··· DATA EXTRACT
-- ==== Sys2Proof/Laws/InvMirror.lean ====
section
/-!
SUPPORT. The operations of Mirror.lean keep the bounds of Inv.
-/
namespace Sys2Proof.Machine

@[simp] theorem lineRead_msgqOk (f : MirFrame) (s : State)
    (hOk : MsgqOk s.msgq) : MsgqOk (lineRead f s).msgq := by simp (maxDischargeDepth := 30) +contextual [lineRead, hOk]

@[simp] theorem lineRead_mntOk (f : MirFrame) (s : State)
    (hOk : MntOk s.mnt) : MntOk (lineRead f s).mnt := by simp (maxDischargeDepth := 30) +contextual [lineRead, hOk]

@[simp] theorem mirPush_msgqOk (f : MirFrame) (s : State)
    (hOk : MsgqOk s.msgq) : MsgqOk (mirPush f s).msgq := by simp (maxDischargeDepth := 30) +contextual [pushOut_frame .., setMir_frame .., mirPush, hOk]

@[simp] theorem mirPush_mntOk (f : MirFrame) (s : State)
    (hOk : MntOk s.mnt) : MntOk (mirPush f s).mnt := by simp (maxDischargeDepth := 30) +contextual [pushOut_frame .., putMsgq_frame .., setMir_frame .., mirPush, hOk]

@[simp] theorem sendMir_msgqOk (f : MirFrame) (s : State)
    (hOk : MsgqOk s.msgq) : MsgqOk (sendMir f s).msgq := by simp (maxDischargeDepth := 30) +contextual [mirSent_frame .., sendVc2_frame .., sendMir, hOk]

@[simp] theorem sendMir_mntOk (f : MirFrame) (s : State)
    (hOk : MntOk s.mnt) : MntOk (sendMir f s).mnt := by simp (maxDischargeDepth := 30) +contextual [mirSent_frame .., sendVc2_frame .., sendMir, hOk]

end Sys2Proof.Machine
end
······
■ **GOAL OF THE EXERCISE**
Only an exact retyping of the full data will do.

■ **EXPECTED OUTPUT**
-- ==== Sys2Proof/Laws/InvMirror.lean ====
section
/-!
SUPPORT. The operations of Mirror.lean keep the bounds of Inv.
-/
namespace Sys2Proof.Machine

@[simp] theorem lineRead_msgqOk (f : MirFrame) (s : State)
    (hOk : MsgqOk s.msgq) : MsgqOk (lineRead f s).msgq := by simp (maxDischargeDepth := 30) +contextual [lineRead, hOk]

@[simp] theorem lineRead_mntOk (f : MirFrame) (s : State)
    (hOk : MntOk s.mnt) : MntOk (lineRead f s).mnt := by simp (maxDischargeDepth := 30) +contextual [lineRead, hOk]

@[simp] theorem mirPush_msgqOk (f : MirFrame) (s : State)
    (hOk : MsgqOk s.msgq) : MsgqOk (mirPush f s).msgq := by simp (maxDischargeDepth := 30) +contextual [pushOut_frame .., setMir_frame .., mirPush, hOk]

@[simp] theorem mirPush_mntOk (f : MirFrame) (s : State)
    (hOk : MntOk s.mnt) : MntOk (mirPush f s).mnt := by simp (maxDischargeDepth := 30) +contextual [pushOut_frame .., putMsgq_frame .., setMir_frame .., mirPush, hOk]

@[simp] theorem sendMir_msgqOk (f : MirFrame) (s : State)
    (hOk : MsgqOk s.msgq) : MsgqOk (sendMir f s).msgq := by simp (maxDischargeDepth := 30) +contextual [mirSent_frame .., sendVc2_frame .., sendMir, hOk]

@[simp] theorem sendMir_mntOk (f : MirFrame) (s : State)
    (hOk : MntOk s.mnt) : MntOk (sendMir f s).mnt := by simp (maxDischargeDepth := 30) +contextual [mirSent_frame .., sendVc2_frame .., sendMir, hOk]

end Sys2Proof.Machine
end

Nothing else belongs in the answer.